5. Lack of definition of parameter types in the media type when using SDP
Offer/answer.

As the application/ttml media type do contain parameters (charset and profile)
there is a need to define what SDP O/A interpretations they need to have. See
section 3.4.2.1 of RFC 8088 for discussion of these different types.

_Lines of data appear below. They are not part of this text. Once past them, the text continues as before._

@[simp] theorem setTrip_pending (n : Fin 4) (v : TripDriver) : (setTrip n v s).pending = s.pending := rfl
@[simp] theorem setTrip_regs (n : Fin 4) (v : TripDriver) : (setTrip n v s).regs = s.regs := rfl
@[simp] theorem setTrip_mem (n : Fin 4) (v : TripDriver) : (setTrip n v s).mem = s.mem := rfl
@[simp] theorem setTrip_snap (n : Fin 4) (v : TripDriver) : (setTrip n v s).snap = s.snap := rfl
@[simp] theorem setTrip_busReply (n : Fin 4) (v : TripDriver) : (setTrip n v s).busReply = s.busReply := rfl
@[simp] theorem setTrip_fresh (n : Fin 4) (v : TripDriver) : (setTrip n v s).fresh = s.fresh := rfl
@[simp] theorem setTrip_tai (n : Fin 4) (v : TripDriver) : (setTrip n v s).tai = s.tai := rfl
@[simp] theorem setTrip_ticks (n : Fin 4) (v : TripDriver) : (setTrip n v s).ticks = s.ticks := rfl
@[simp] theorem setTrip_log (n : Fin 4) (v : TripDriver) : (setTrip n v s).log = s.log := rfl
@[simp] theorem setTrip_fab (n : Fin 4) (v : TripDriver) : (setTrip n v s).fab = s.fab := rfl
@[simp] theorem setTrip_pwr (n : Fin 4) (v : TripDriver) : (setTrip n v s).pwr = s.pwr := rfl
@[simp] theorem setTrip_time (n : Fin 4) (v : TripDriver) : (setTrip n v s).time = s.time := rfl
@[simp] theorem setTrip_adc (n : Fin 4) (v : TripDriver) : (setTrip n v s).adc = s.adc := rfl
@[simp] theorem setTrip_filt (n : Fin 4) (v : TripDriver) : (setTrip n v s).filt = s.filt := rfl
@[simp] theorem setTrip_loop (n : Fin 4) (v : TripDriver) : (setTrip n v s).loop = s.loop := rfl
@[simp] theorem setTrip_gfm (n : Fin 4) (v : TripDriver) : (setTrip n v s).gfm = s.gfm := rfl
@[simp] theorem setTrip_prot (n : Fin 4) (v : TripDriver) : (setTrip n v s).prot = s.prot := rfl
@[simp] theorem setTrip_scan (n : Fin 4) (v : TripDriver) : (setTrip n v s).scan = s.scan := rfl
@[simp] theorem setTrip_dpx (n : Fin 4) (v : TripDriver) : (setTrip n v s).dpx = s.dpx := rfl
@[simp] theorem setTrip_cmd (n : Fin 4) (v : TripDriver) : (setTrip n v s).cmd = s.cmd := rfl
@[simp] theorem setTrip_recd (n : Fin 4) (v : TripDriver) : (setTrip n v s).recd = s.recd := rfl
@[simp] theorem setTrip_net (n : Fin 4) (v : TripDriver) : (setTrip n v s).net = s.net := rfl
@[simp] theorem setTrip_upd (n : Fin 4) (v : TripDriver) : (setTrip n v s).upd = s.upd := rfl
@[simp] theorem setTrip_rd (n : Fin 4) (v : TripDriver) (q : Nat) : rd (setTrip n v s) q = rd s q := rfl

@[simp] theorem setDpxRec_pending (v : DpxState) : (setDpxRec v s).pending = s.pending := rfl
@[simp] theorem setDpxRec_regs (v : DpxState) : (setDpxRec v s).regs = s.regs := rfl
@[simp] theorem setDpxRec_mem (v : DpxState) : (setDpxRec v s).mem = s.mem := rfl
@[simp] theorem setDpxRec_snap (v : DpxState) : (setDpxRec v s).snap = s.snap := rfl
@[simp] theorem setDpxRec_busReply (v : DpxState) : (setDpxRec v s).busReply = s.busReply := rfl
@[simp] theorem setDpxRec_fresh (v : DpxState) : (setDpxRec v s).fresh = s.fresh := rfl
@[simp] theorem setDpxRec_tai (v : DpxState) : (setDpxRec v s).tai = s.tai := rfl
@[simp] theorem setDpxRec_ticks (v : DpxState) : (setDpxRec v s).ticks = s.ticks := rfl
@[simp] theorem setDpxRec_log (v : DpxState) : (setDpxRec v s).log = s.log := rfl
@[simp] theorem setDpxRec_fab (v : DpxState) : (setDpxRec v s).fab = s.fab := rfl
@[simp] theorem setDpxRec_pwr (v : DpxState) : (setDpxRec v s).pwr = s.pwr := rfl
@[simp] theorem setDpxRec_time (v : DpxState) : (setDpxRec v s).time = s.time := rfl
@[simp] theorem setDpxRec_adc (v : DpxState) : (setDpxRec v s).adc = s.adc := rfl
@[simp] theorem setDpxRec_filt (v : DpxState) : (setDpxRec v s).filt = s.filt := rfl
@[simp] theorem setDpxRec_loop (v : DpxState) : (setDpxRec v s).loop = s.loop := rfl
@[simp] theorem setDpxRec_gfm (v : DpxState) : (setDpxRec v s).gfm = s.gfm := rfl
@[simp] theorem setDpxRec_prot (v : DpxState) : (setDpxRec v s).prot = s.prot := rfl
@[simp] theorem setDpxRec_scan (v : DpxState) : (setDpxRec v s).scan = s.scan := rfl
@[simp] theorem setDpxRec_fio (v : DpxState) : (setDpxRec v s).fio = s.fio := rfl
@[simp] theorem setDpxRec_cmd (v : DpxState) : (setDpxRec v s).cmd = s.cmd := rfl
@[simp] theorem setDpxRec_recd (v : DpxState) : (setDpxRec v s).recd = s.recd := rfl
@[simp] theorem setDpxRec_net (v : DpxState) : (setDpxRec v s).net = s.net := rfl
@[simp] theorem setDpxRec_upd (v : DpxState) : (setDpxRec v s).upd = s.upd := rfl
@[simp] theorem setDpxRec_dpx (v : DpxState) : (setDpxRec v s).dpx = v := rfl
@[simp] theorem setDpxRec_rd (v : DpxState) (q : Nat) : rd (setDpxRec v s) q = rd s q := rfl

@[simp] theorem setNet_pending (v : NetState) : (setNet v s).pending = s.pending := rfl
@[simp] theorem setNet_regs (v : NetState) : (setNet v s).regs = s.regs := rfl
@[simp] theorem setNet_mem (v : NetState) : (setNet v s).mem = s.mem := rfl
@[simp] theorem setNet_snap (v : NetState) : (setNet v s).snap = s.snap := rfl
@[simp] theorem setNet_busReply (v : NetState) : (setNet v s).busReply = s.busReply := rfl
@[simp] theorem setNet_fresh (v : NetState) : (setNet v s).fresh = s.fresh := rfl
@[simp] theorem setNet_tai (v : NetState) : (setNet v s).tai = s.tai := rfl
@[simp] theorem setNet_ticks (v : NetState) : (setNet v s).ticks = s.ticks := rfl
@[simp] theorem setNet_log (v : NetState) : (setNet v s).log = s.log := rfl
@[simp] theorem setNet_fab (v : NetState) : (setNet v s).fab = s.fab := rfl
@[simp] theorem setNet_pwr (v : NetState) : (setNet v s).pwr = s.pwr := rfl
@[simp] theorem setNet_time (v : NetState) : (setNet v s).time = s.time := rfl
@[simp] theorem setNet_adc (v : NetState) : (setNet v s).adc = s.adc := rfl
@[simp] theorem setNet_filt (v : NetState) : (setNet v s).filt = s.filt := rfl
@[simp] theorem setNet_loop (v : NetState) : (setNet v s).loop = s.loop := rfl
@[simp] theorem setNet_gfm (v : NetState) : (setNet v s).gfm = s.gfm := rfl
@[simp] theorem setNet_prot (v : NetState) : (setNet v s).prot = s.prot := rfl
@[simp] theorem setNet_scan (v : NetState) : (setNet v s).scan = s.scan := rfl
@[simp] theorem setNet_fio (v : NetState) : (setNet v s).fio = s.fio := rfl
@[simp] theorem setNet_dpx (v : NetState) : (setNet v s).dpx = s.dpx := rfl
@[simp] theorem setNet_cmd (v : NetState) : (setNet v s).cmd = s.cmd := rfl
@[simp] theorem setNet_recd (v : NetState) : (setNet v s).recd = s.recd := rfl
@[simp] theorem setNet_upd (v : NetState) : (setNet v s).upd = s.upd := rfl
@[simp] theorem setNet_net (v : NetState) : (setNet v s).net = v := rfl
@[simp] theorem setNet_rd (v : NetState) (q : Nat) : rd (setNet v s) q = rd s q := rfl

@[simp] theorem setFi_pending (u : Fin 10) (v : FiUnit) : (setFi u v s).pending = s.pending := rfl
@[simp] theorem setFi_regs (u : Fin 10) (v : FiUnit) : (setFi u v s).regs = s.regs := rfl
@[simp] theorem setFi_mem (u : Fin 10) (v : FiUnit) : (setFi u v s).mem = s.mem := rfl
@[simp] theorem setFi_snap (u : Fin 10) (v : FiUnit) : (setFi u v s).snap = s.snap := rfl
@[simp] theorem setFi_busReply (u : Fin 10) (v : FiUnit) : (setFi u v s).busReply = s.busReply := rfl
@[simp] theorem setFi_fresh (u : Fin 10) (v : FiUnit) : (setFi u v s).fresh = s.fresh := rfl
@[simp] theorem setFi_tai (u : Fin 10) (v : FiUnit) : (setFi u v s).tai = s.tai := rfl
@[simp] theorem setFi_ticks (u : Fin 10) (v : FiUnit) : (setFi u v s).ticks = s.ticks := rfl
@[simp] theorem setFi_log (u : Fin 10) (v : FiUnit) : (setFi u v s).log = s.log := rfl
@[simp] theorem setFi_fab (u : Fin 10) (v : FiUnit) : (setFi u v s).fab = s.fab := rfl
@[simp] theorem setFi_pwr (u : Fin 10) (v : FiUnit) : (setFi u v s).pwr = s.pwr := rfl
@[simp] theorem setFi_time (u : Fin 10) (v : FiUnit) : (setFi u v s).time = s.time := rfl
@[simp] theorem setFi_adc (u : Fin 10) (v : FiUnit) : (setFi u v s).adc = s.adc := rfl
@[simp] theorem setFi_filt (u : Fin 10) (v : FiUnit) : (setFi u v s).filt = s.filt := rfl
@[simp] theorem setFi_loop (u : Fin 10) (v : FiUnit) : (setFi u v s).loop = s.loop := rfl
@[simp] theorem setFi_gfm (u : Fin 10) (v : FiUnit) : (setFi u v s).gfm = s.gfm := rfl
@[simp] theorem setFi_prot (u : Fin 10) (v : FiUnit) : (setFi u v s).prot = s.prot := rfl
@[simp] theorem setFi_scan (u : Fin 10) (v : FiUnit) : (setFi u v s).scan = s.scan := rfl
@[simp] theorem setFi_fio (u : Fin 10) (v : FiUnit) : (setFi u v s).fio = s.fio := rfl
@[simp] theorem setFi_dpx (u : Fin 10) (v : FiUnit) : (setFi u v s).dpx = s.dpx := rfl
@[simp] theorem setFi_cmd (u : Fin 10) (v : FiUnit) : (setFi u v s).cmd = s.cmd := rfl
@[simp] theorem setFi_recd (u : Fin 10) (v : FiUnit) : (setFi u v s).recd = s.recd := rfl
@[simp] theorem setFi_upd (u : Fin 10) (v : FiUnit) : (setFi u v s).upd = s.upd := rfl
@[simp] theorem setFi_rd (u : Fin 10) (v : FiUnit) (q : Nat) : rd (setFi u v s) q = rd s q := rfl

@[simp] theorem setRec_pending (v : RecState) : (setRec v s).pending = s.pending := rfl
@[simp] theorem setRec_regs (v : RecState) : (setRec v s).regs = s.regs := rfl
@[simp] theorem setRec_mem (v : RecState) : (setRec v s).mem = s.mem := rfl
@[simp] theorem setRec_snap (v : RecState) : (setRec v s).snap = s.snap := rfl
@[simp] theorem setRec_busReply (v : RecState) : (setRec v s).busReply = s.busReply := rfl
@[simp] theorem setRec_fresh (v : RecState) : (setRec v s).fresh = s.fresh := rfl
@[simp] theorem setRec_tai (v : RecState) : (setRec v s).tai = s.tai := rfl
@[simp] theorem setRec_ticks (v : RecState) : (setRec v s).ticks = s.ticks := rfl
@[simp] theorem setRec_log (v : RecState) : (setRec v s).log = s.log := rfl
@[simp] theorem setRec_fab (v : RecState) : (setRec v s).fab = s.fab := rfl
@[simp] theorem setRec_pwr (v : RecState) : (setRec v s).pwr = s.pwr := rfl
@[simp] theorem setRec_time (v : RecState) : (setRec v s).time = s.time := rfl
@[simp] theorem setRec_adc (v : RecState) : (setRec v s).adc = s.adc := rfl
@[simp] theorem setRec_filt (v : RecState) : (setRec v s).filt = s.filt := rfl
@[simp] theorem setRec_loop (v : RecState) : (setRec v s).loop = s.loop := rfl
@[simp] theorem setRec_gfm (v : RecState) : (setRec v s).gfm = s.gfm := rfl
@[simp] theorem setRec_prot (v : RecState) : (setRec v s).prot = s.prot := rfl
@[simp] theorem setRec_scan (v : RecState) : (setRec v s).scan = s.scan := rfl
@[simp] theorem setRec_fio (v : RecState) : (setRec v s).fio = s.fio := rfl
@[simp] theorem setRec_dpx (v : RecState) : (setRec v s).dpx = s.dpx := rfl
@[simp] theorem setRec_cmd (v : RecState) : (setRec v s).cmd = s.cmd := rfl
@[simp] theorem setRec_net (v : RecState) : (setRec v s).net = s.net := rfl
@[simp] theorem setRec_upd (v : RecState) : (setRec v s).upd = s.upd := rfl
@[simp] theorem setRec_recd (v : RecState) : (setRec v s).recd = v := rfl
@[simp] theorem setRec_rd (v : RecState) (q : Nat) : rd (setRec v s) q = rd s q := rfl

@[simp] theorem setUpd_pending (v : UpdState) : (setUpd v s).pending = s.pending := rfl
@[simp] theorem setUpd_regs (v : UpdState) : (setUpd v s).regs = s.regs := rfl
@[simp] theorem setUpd_mem (v : UpdState) : (setUpd v s).mem = s.mem := rfl
@[simp] theorem setUpd_snap (v : UpdState) : (setUpd v s).snap = s.snap := rfl
@[simp] theorem setUpd_busReply (v : UpdState) : (setUpd v s).busReply = s.busReply := rfl
@[simp] theorem setUpd_fresh (v : UpdState) : (setUpd v s).fresh = s.fresh := rfl
@[simp] theorem setUpd_tai (v : UpdState) : (setUpd v s).tai = s.tai := rfl
@[simp] theorem setUpd_ticks (v : UpdState) : (setUpd v s).ticks = s.ticks := rfl
@[simp] theorem setUpd_log (v : UpdState) : (setUpd v s).log = s.log := rfl
@[simp] theorem setUpd_fab (v : UpdState) : (setUpd v s).fab = s.fab := rfl
@[simp] theorem setUpd_pwr (v : UpdState) : (setUpd v s).pwr = s.pwr := rfl
@[simp] theorem setUpd_time (v : UpdState) : (setUpd v s).time = s.time := rfl
@[simp] theorem setUpd_adc (v : UpdState) : (setUpd v s).adc = s.adc := rfl
@[simp] theorem setUpd_filt (v : UpdState) : (setUpd v s).filt = s.filt := rfl
@[simp] theorem setUpd_loop (v : UpdState) : (setUpd v s).loop = s.loop := rfl
@[simp] theorem setUpd_gfm (v : UpdState) : (setUpd v s).gfm = s.gfm := rfl
@[simp] theorem setUpd_prot (v : UpdState) : (setUpd v s).prot = s.prot := rfl
@[simp] theorem setUpd_scan (v : UpdState) : (setUpd v s).scan = s.scan := rfl
@[simp] theorem setUpd_fio (v : UpdState) : (setUpd v s).fio = s.fio := rfl
@[simp] theorem setUpd_dpx (v : UpdState) : (setUpd v s).dpx = s.dpx := rfl
@[simp] theorem setUpd_cmd (v : UpdState) : (setUpd v s).cmd = s.cmd := rfl
@[simp] theorem setUpd_recd (v : UpdState) : (setUpd v s).recd = s.recd := rfl
@[simp] theorem setUpd_net (v : UpdState) : (setUpd v s).net = s.net := rfl
@[simp] theorem setUpd_upd (v : UpdState) : (setUpd v s).upd = v := rfl
@[simp] theorem setUpd_rd (v : UpdState) (q : Nat) : rd (setUpd v s) q = rd s q := rfl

----------------------------------------------------------------------
COMMENT:
----------------------------------------------------------------------

A. Section 6.
        To my understanding the TTML document is basically not possible to
        encode better. A poor generator can create unnecessary verbose XML
        which could be shorter, but there are no possibility here to trade-off
        media quality for lower bit-rate. I think that should be made more
        explicit in Section 6.

B. Section 7.
        Wouldn't using 90kHz be the better default? 1kHz is the minimal from
        RTCP report that will work decently. However, if the timed text is
        primarily going to be synchronized with video 90k do ensure that
        (sub-)frame precise timing is possible to express. I don't see any need
        raster line specific for time text so the SMPTE 27 MHz clock is not
        needed. And using non default for subtitling radio etc appears fine.

C. Repair operations and relation to documents. Based on basic properties of
TTML documents, I do think the repair operations should be highly targeting
single documents as there is likely seconds between documents, while the
fragments of a document will be sent in a rather short interval. That
recommendation would be good to include.